▶ [What is needed]:
The full set of entries, reproduced exactly, is the expected answer.

▶ [Records from a data collection]:
═══

-- ==== Sys2Proof/Machine/Sub.lean ====
section
/-! DEFINITION. Subtraction: `sub_arrays`, `SUB` and `SUBX` (spec/43_sub.md R160 to R163). -/

namespace Sys2Proof.Machine

/-- The borrow walk of R162 over the not yet consumed digits of the working copy, the least significant first:
zeros become 255 until a non-zero digit is found, which is decremented. `none`: there is no digit to borrow from. -/
def borrowWalk : Digits → Option Digits
  | [] => none
  | d :: ds => if d = 0#8 then (borrowWalk ds).map (255#8 :: ·) else some (BitVec.ofNat 8 (d.toNat - 1) :: ds)

/-- The digit loop of `sub_arrays` (R162), the least significant digit first. First argument: the subtrahend's
digits, one for each digit of the minuend. Second: the not yet consumed digits of the working copy (R45).
`none`: a walk ran off digit 0, the contract is broken. -/
def subLoop : Digits → Digits → Option Digits
  | y :: b, x :: w =>
    if x.toNat < y.toNat then
      match borrowWalk w with
      | none => none
      | some w' => (subLoop b w').map (BitVec.ofNat 8 (x.toNat + 256 - y.toNat) :: ·)
    else (subLoop b w).map (BitVec.ofNat 8 (x.toNat - y.toNat) :: ·)
  | _, _ => some []

/-- `sub_arrays` (R162), for `nb <= na`: the difference with `bo = 0`, or `none` for `(unspecified, 1)`. -/
def subArrays (a b : Digits) : Option Digits :=
  (subLoop (padTo a.length b).reverse a.reverse).map List.reverse

/-- Completion of a subtraction: the difference with `BO` 0, or, for a broken contract, a draw with `BO` 1 and
nothing else touched (R163; log entry 13). -/
def completeSub (s : State) (r : Option Digits) : State :=
  match r with
  | some d => complete s s.rBase.toNat d false (borrowFlag r) 0#32
  | none => useDraw (complete s s.rBase.toNat (drawDigits s s.aLen.toNat) false (borrowFlag r) 0#32)

/-- `SUB` (R161). -/
def execSub (s : State) : Result :=
  if operandsOk .sub s then .next (completeSub s (subArrays (operandA s) (operandB .sub s)))
  else .next (raiseStatus .badOperand s)

/-- `SUBX` (R162). -/
def execSubx (s : State) : Result :=
  if operandsOk .subx s then .next (completeSub s (subArrays (operandA s) (operandB .subx s)))
  else .next (raiseStatus .badOperand s)

end Sys2Proof.Machine
end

═══

▶ [Output of the exercise]:
-- ==== Sys2Proof/Machine/Sub.lean ====
section
/-! DEFINITION. Subtraction: `sub_arrays`, `SUB` and `SUBX` (spec/43_sub.md R160 to R163). -/

namespace Sys2Proof.Machine

/-- The borrow walk of R162 over the not yet consumed digits of the working copy, the least significant first:
zeros become 255 until a non-zero digit is found, which is decremented. `none`: there is no digit to borrow from. -/
def borrowWalk : Digits → Option Digits
  | [] => none
  | d :: ds => if d = 0#8 then (borrowWalk ds).map (255#8 :: ·) else some (BitVec.ofNat 8 (d.toNat - 1) :: ds)

/-- The digit loop of `sub_arrays` (R162), the least significant digit first. First argument: the subtrahend's
digits, one for each digit of the minuend. Second: the not yet consumed digits of the working copy (R45).
`none`: a walk ran off digit 0, the contract is broken. -/
def subLoop : Digits → Digits → Option Digits
  | y :: b, x :: w =>
    if x.toNat < y.toNat then
      match borrowWalk w with
      | none => none
      | some w' => (subLoop b w').map (BitVec.ofNat 8 (x.toNat + 256 - y.toNat) :: ·)
    else (subLoop b w).map (BitVec.ofNat 8 (x.toNat - y.toNat) :: ·)
  | _, _ => some []

/-- `sub_arrays` (R162), for `nb <= na`: the difference with `bo = 0`, or `none` for `(unspecified, 1)`. -/
def subArrays (a b : Digits) : Option Digits :=
  (subLoop (padTo a.length b).reverse a.reverse).map List.reverse

/-- Completion of a subtraction: the difference with `BO` 0, or, for a broken contract, a draw with `BO` 1 and
nothing else touched (R163; log entry 13). -/
def completeSub (s : State) (r : Option Digits) : State :=
  match r with
  | some d => complete s s.rBase.toNat d false (borrowFlag r) 0#32
  | none => useDraw (complete s s.rBase.toNat (drawDigits s s.aLen.toNat) false (borrowFlag r) 0#32)

/-- `SUB` (R161). -/
def execSub (s : State) : Result :=
  if operandsOk .sub s then .next (completeSub s (subArrays (operandA s) (operandB .sub s)))
  else .next (raiseStatus .badOperand s)

/-- `SUBX` (R162). -/
def execSubx (s : State) : Result :=
  if operandsOk .subx s then .next (completeSub s (subArrays (operandA s) (operandB .subx s)))
  else .next (raiseStatus .badOperand s)

end Sys2Proof.Machine
end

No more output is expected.